The strongest form of behavioral metaphor is an event that is a part of real life, what might be called “living metaphor”—a compelling and unquestionably real experience that becomes a prototype for a new category. All the historical life-changing “imprint” experiences—both negative and positive—that affect people strongly are familiar examples of this. The experiences that Milton Erickson often arranged for his clients created prototypes for new understandings in the same way. A number of these were presented in my article “Creating an intense response.”

Movies and plays are stories that are dramatized and intensified behaviorally, so that they become vivid opportunities to watch others deal with important life issues, “step into their shoes,” and create understandings by identifying with the characters’ situations, feelings and responses, and learn from them. Although drama is an example of the “as if” category, creating a “not real” situation that we can observe safely, a viewer often “loses themselves” in the drama, and may recall it later in a way that is just as intense as if it had been a real situation.
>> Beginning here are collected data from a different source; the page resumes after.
/-- R33, R88: in a row of instances, whatever happens at any of them, instance `k` shows nothing or what its operations give
on what was last driven at `k`; and after a wait at `k` it shows that. -/
def Obligations.EachInstanceShowsItsOwnResults : Prop :=
  ∀ (es : List (Nat × HostEvent)) (row : List State) (k : Nat) (s : State),
    row[k]? = some s → PortsFollowInputs s →
      ∃ t t', (runRow es row)[k]? = some t ∧ (runRow (es ++ [(k, .wait)]) row)[k]? = some t' ∧
        (sampleEnc t = none ∨ ∃ v u, lastEncDriven (eventsOf k es) (encDriven s) = some v ∧
          exec (.encode v) s = .next u ∧ sampleEnc t = sampleEnc u) ∧
        (sampleDec t = none ∨ ∃ b u, lastDecDriven (eventsOf k es) (decDriven s) = some b ∧
          exec (.decode b) s = .next u ∧ sampleDec t = sampleDec u) ∧
        (∀ v, lastEncDriven (eventsOf k es) (encDriven s) = some v →
          ∃ u, exec (.encode v) s = .next u ∧ sampleEnc t' = sampleEnc u) ∧
        (∀ b, lastDecDriven (eventsOf k es) (decDriven s) = some b →
          ∃ u, exec (.decode b) s = .next u ∧ sampleDec t' = sampleDec u)

/-! ### Driving, settling and reset -/

/-- R95 and R92: a drive that changes an input hides that datapath's outputs and leaves the other side as it was; one
that does not change it changes nothing (R18); the next step settles it. The phase that hides the outputs is the
model's own field (log 3). That an output that has not settled keeps its free value is the model's choice (log 20),
and the counts of free values are the model's own fields (log 4). -/
def Obligations.DrivingHidesItsOwnOutputsUntilAStep : Prop :=
  (∀ (v : EncValue) (s : State),
    (s.enc.phase = .undriven ∨ s.enc.value ≠ v → sampleEnc (driveEnc v s) = none) ∧
    (s.enc.phase ≠ .undriven → s.enc.value = v → driveEnc v s = s) ∧
    (driveEnc v s).dec = s.dec ∧
    ∃ t, step (driveEnc v s) = .next t ∧ sampleEnc t = some (encodeResult v)) ∧
  (∀ (b : Byte) (s : State),
    (s.dec.phase = .undriven ∨ s.dec.byte ≠ b → sampleDec (driveDec b s) = none) ∧
    (s.dec.phase ≠ .undriven → s.dec.byte = b → driveDec b s = s) ∧
    (driveDec b s).enc = s.enc ∧
    ∃ t, step (driveDec b s) = .next t ∧ sampleDec t = some (decodeResult Config.wOut b))

/-- R92: right after power-up there is no observation of any output. The undriven inputs' values (log 5) play no part. -/
def Obligations.NothingIsObservableAtReset : Prop :=
  sampleEnc State.reset = none ∧ sampleDec State.reset = none ∧ presented State.reset = []

/-- R92, R95 and R99, on both datapaths: an input held for `T_SETTLE` is observed as the outputs a step leaves for it,
whatever `T_SETTLE` is; before `T_SETTLE` has passed since power-up or since a change there is no observation. Instants as
ticks since power-up are the model's choice (log 15). -/
def Obligations.TimedObservationIsTheSettledOutput : Prop :=
  (∀ (wave : Nat → Option EncValue) (now : Nat) (v : EncValue) (s : State),
    ((∀ d, d ≤ (Config.tSettle : Nat) → wave (now - d) = some v) → (Config.tSettle : Nat) ≤ now →
      ∃ t, step (driveEnc v s) = .next t ∧ observeEnc wave now = sampleEnc t) ∧
    (∀ d, d ≤ (Config.tSettle : Nat) → wave (now - d) ≠ wave now → observeEnc wave now = none) ∧
    (now < (Config.tSettle : Nat) → observeEnc wave now = none)) ∧
  (∀ (wave : Nat → Option Byte) (now : Nat) (b : Byte) (s : State),
    ((∀ d, d ≤ (Config.tSettle : Nat) → wave (now - d) = some b) → (Config.tSettle : Nat) ≤ now →
      ∃ t, step (driveDec b s) = .next t ∧ observeDec wave now = sampleDec t) ∧
    (∀ d, d ≤ (Config.tSettle : Nat) → wave (now - d) ≠ wave now → observeDec wave now = none) ∧
    (now < (Config.tSettle : Nat) → observeDec wave now = none))

/-- R44 and R96: a step runs the operation of the driven port word; with both inputs driven it runs both, one on the
state the other left; with none it leaves the state as it is (the model's choices, log 6 and log 7). After any bit
pattern that decodes is driven, the next step does what its operation does. That an output that has not settled keeps
its free value is the model's choice (log 20), and the counts of free values are the model's own fields (log 4). -/
def Obligations.StepRunsThePresentedOperation : Prop :=
  (∀ s : State, presented s = [] → step s = .next s) ∧
  (∀ (p : PortWord) (s : State), presented s = [p] → step s = exec (decodePort p) s) ∧
  (∀ (p q : PortWord) (s : State), presented s = [p, q] →
    ∃ t, exec (decodePort p) s = .next t ∧ step s = exec (decodePort q) t) ∧
  (∀ (n w : Nat) (i : Instr) (s : State), decodeWord n w = .ok i →
    ∃ t u, step (s.withFetchWord n w) = .next t ∧ exec i (s.withFetchWord n w) = .next u ∧
      (∀ v, i = .encode v → t.enc = u.enc) ∧ (∀ b, i = .decode b → t.dec = u.dec) ∧
      (presented s = [] → t = u))

/-- R19 and R20: the internal signals exist only inside an evaluation. ENCODE and DECODE leave none of theirs, a step and a
drive bring none about, and in no state a host can reach does one exist. -/
def Obligations.SignalsEndWithTheirEvaluation : Prop :=
  (∀ (v : EncValue) (s : State), ∃ t, exec (.encode v) s = .next t ∧ t.enc.sig = .absent) ∧
  (∀ (b : Byte) (s : State), ∃ t, exec (.decode b) s = .next t ∧ t.dec.sig = .absent) ∧
  (∀ s t : State, NoSignals s → step s = .next t → NoSignals t) ∧
  (∀ (p : PortWord) (s : State), NoSignals s → NoSignals (drive p s)) ∧
  (∀ s : State, Reachable s → NoSignals s)

/-! ### The encoding of transactions -/

/-- R44, R45, R49: the bits of a transaction decode to its operation, every decoded operation is one a port can invoke,
and it is the one those bits encode. That a pattern's width tells its port is the model's choice (log 9). -/
def Obligations.TransactionBitsDecodeToTheirOperation : Prop :=
  (∀ i : Instr, i.isExternal = true →
    ∃ p, encodeInstr i = some p ∧ decodeWord p.nbits p.bits = .ok i) ∧
  (∀ (n w : Nat) (i : Instr), decodeWord n w = .ok i →
    i.isExternal = true ∧ i.wf = true ∧ ∃ p, encodeInstr i = some p ∧ p.nbits = n ∧ p.bits = w) ∧
  (∀ i : Instr, i.isExternal = false → encodeInstr i = none)

/-- R27: every value of either input port is an operation; a pattern no port can present is rejected by name (the model's
choice, log 9). -/
def Obligations.EveryPortValueIsLegal : Prop :=
  (∀ w, w < 2 ^ Config.wIn → decodeWord Config.wIn w = .ok (.encode (BitVec.ofNat Config.wIn w))) ∧
  (∀ w, w < 2 ^ 8 → decodeWord 8 w = .ok (.decode (BitVec.ofNat 8 w))) ∧
  (∀ w, 2 ^ Config.wIn ≤ w → decodeWord Config.wIn w = .error (.doesNotFit Config.wIn w)) ∧
  (∀ w, 2 ^ 8 ≤ w → decodeWord 8 w = .error (.doesNotFit 8 w)) ∧
  (∀ n w, n ≠ Config.wIn → n ≠ 8 → decodeWord n w = .error (.noPortOfWidth n))

/-- The words of programs P1 and P4 of `spec/95_test_vectors.md` decode to their transactions. -/
def Obligations.WrittenWordsDecode : Prop :=
  decodeWord 32 0x00000028 = .ok (.encode 40) ∧ decodeWord 8 0b00100100 = .ok (.decode 0x24) ∧
  decodeWord 32 0xFFFFFFFF = .ok (.encode 4294967295) ∧ decodeWord 32 0x0007C000 = .ok (.encode 507904) ∧
  decodeWord 8 0b11111111 = .ok (.decode 0xFF)

/-! ### Invariants -/

/-- R18: every step, every operation and every drive keeps each settled output equal to the function of its input. -/
def Obligations.PortsFollowInputsIsInductive : Prop :=
  (∀ s t : State, PortsFollowInputs s → step s = .next t → PortsFollowInputs t) ∧
  (∀ (i : Instr) (s t : State), PortsFollowInputs s → exec i s = .next t → PortsFollowInputs t) ∧
  (∀ (p : PortWord) (s : State), PortsFollowInputs s → PortsFollowInputs (drive p s))

/-- The machine after power-up meets the invariant, and holds no signal. -/
def Obligations.ResetMeetsPortsFollowInputs : Prop := PortsFollowInputs State.reset ∧ NoSignals State.reset

/-- R43, R62, R64, R71: every step, every operation and every drive keeps what can be observed as the spec says it is. -/
def Obligations.ObservationsObeySpecIsInductive : Prop :=
  (∀ s t : State, ObservationsObeySpec s → step s = .next t → ObservationsObeySpec t) ∧
  (∀ (i : Instr) (s t : State), ObservationsObeySpec s → exec i s = .next t → ObservationsObeySpec t) ∧
  (∀ (p : PortWord) (s : State), ObservationsObeySpec s → ObservationsObeySpec (drive p s))

/-- The machine after power-up meets it: it shows nothing. -/
def Obligations.ResetMeetsObservationsObeySpec : Prop := ObservationsObeySpec State.reset

/-- R18, R43, R70: in every state a host can reach from power-up, what can be observed is what the spec says it is. -/
def Obligations.ReachableObservationsObeyTheSpec : Prop := ∀ s : State, Reachable s → ObservationsObeySpec s
end

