-- ==== Sys2Proof/Tests/Slice0.lean ====
section
/-! SUPPORT. Tests of the definitions. Expected results are those of `spec/95_test_vectors.md`, whose row is named in each
comment, or of the corner cases of the operation's rule. -/

namespace Sys2Proof.Tests

open Sys2Proof Sys2Proof.Machine

/-- A block in which nothing is driven and every wire reads 0. -/
def quiet : State := ⟨(), 0, ⟨0, .undriven, 0, false, .absent, 0⟩, ⟨0, .undriven, 0, .absent, 0⟩⟩

/-- The next state of an outcome. -/
def nextOf (o : Host.Outcome State Fault Refusal) : Option State :=
  match o with
  | .next s => some s
  | .fault _ => none
  | .refused _ => none

/-- What the encoder shows after an operation. -/
def encAfter (i : Instr) : Option (Byte × Bool) := (nextOf (exec i State.reset)).bind sampleEnc

/-- What the decoder shows after an operation. -/
def decAfter (i : Instr) : Option DecValue := (nextOf (exec i State.reset)).bind sampleDec

/-- A signal of the encoder after an operation. -/
def sigAfter {α : Type} (i : Instr) (signal : EncSignals → Option α) : Option α :=
  (nextOf (exec i quiet)).bind fun t => signal t.enc.sig

/-! ### Parameters (R5, R6) -/

theorem test_port_widths : EncValue = BitVec Config.wIn ∧ DecValue = BitVec Config.wOut ∧ Byte = BitVec Config.byteBits :=
  ⟨rfl, rfl, rfl⟩

/-- R5: the least legal widths make a machine too. -/
theorem test_least_legal_widths : ∃ w : Config.Widths, w.wIn = 19 ∧ w.wOut = 19 := ⟨⟨19, 19, le_rfl, le_rfl⟩, rfl, rfl⟩

/-- E7. -/
theorem test_cmax_arithmetic : Config.cMax = 31 * 2 ^ 14 + 8191 ∧ Config.cMax < 2 ^ 19 ∧ Config.decMax < 2 ^ 19 := by decide

/-! ### Well-formedness: one ill-formed term for each check -/

theorem test_wf_refuses_normalize_below : Instr.wf (.normalize 31) = false := by decide
theorem test_wf_refuses_normalize_above : Instr.wf (.normalize 516096) = false := by decide
theorem test_wf_refuses_window_wrong_index : Instr.wf (.window 1000 8) = false := by decide
theorem test_wf_refuses_window_small_value : Instr.wf (.window 31 4) = false := by decide
theorem test_wf_refuses_round_below : Instr.wf (.round 31) = false := by decide
theorem test_wf_refuses_renorm_window_below : Instr.wf (.renorm 31 5) = false := by decide
theorem test_wf_refuses_renorm_window_above : Instr.wf (.renorm 65 5) = false := by decide
theorem test_wf_refuses_renorm_index_below : Instr.wf (.renorm 64 4) = false := by decide
theorem test_wf_refuses_renorm_index_above : Instr.wf (.renorm 64 19) = false := by decide
theorem test_wf_admits_window : Instr.wf (.window 1000 9) = true := by decide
Virginia Satir, one of the greatest family therapists who ever lived, often posed family members in “tableaus” showing how they were stuck in stereotyped hierarchical interactions with each other, sometimes using ropes to show how they were tied and entangled. Then she would untie them and ask them to interact in different ways to dramatize new possibilities. Satir’s “family reconstruction” process used group members to dramatize a client’s family of origin, so that the client could empathize with the difficulties that their parents faced while growing up, and realize that the parents’ difficult or abusive behavior toward the client had little to do with the client, and a lot to do with their parents’ history, a very useful recategorization.

Ed Jacobs has developed an approach called “Impact Therapy,” using chairs, drawings, and simple props to create vivid experiences that nonverbally illustrate relationship principles and dynamics. For instance, to dramatize the role of alcohol in a couple’s relationship, he will hold a large whiskey bottle or a six-pack of beer between them, and asks them to notice how difficult it is for them to contact each other fully with this obstacle in the way.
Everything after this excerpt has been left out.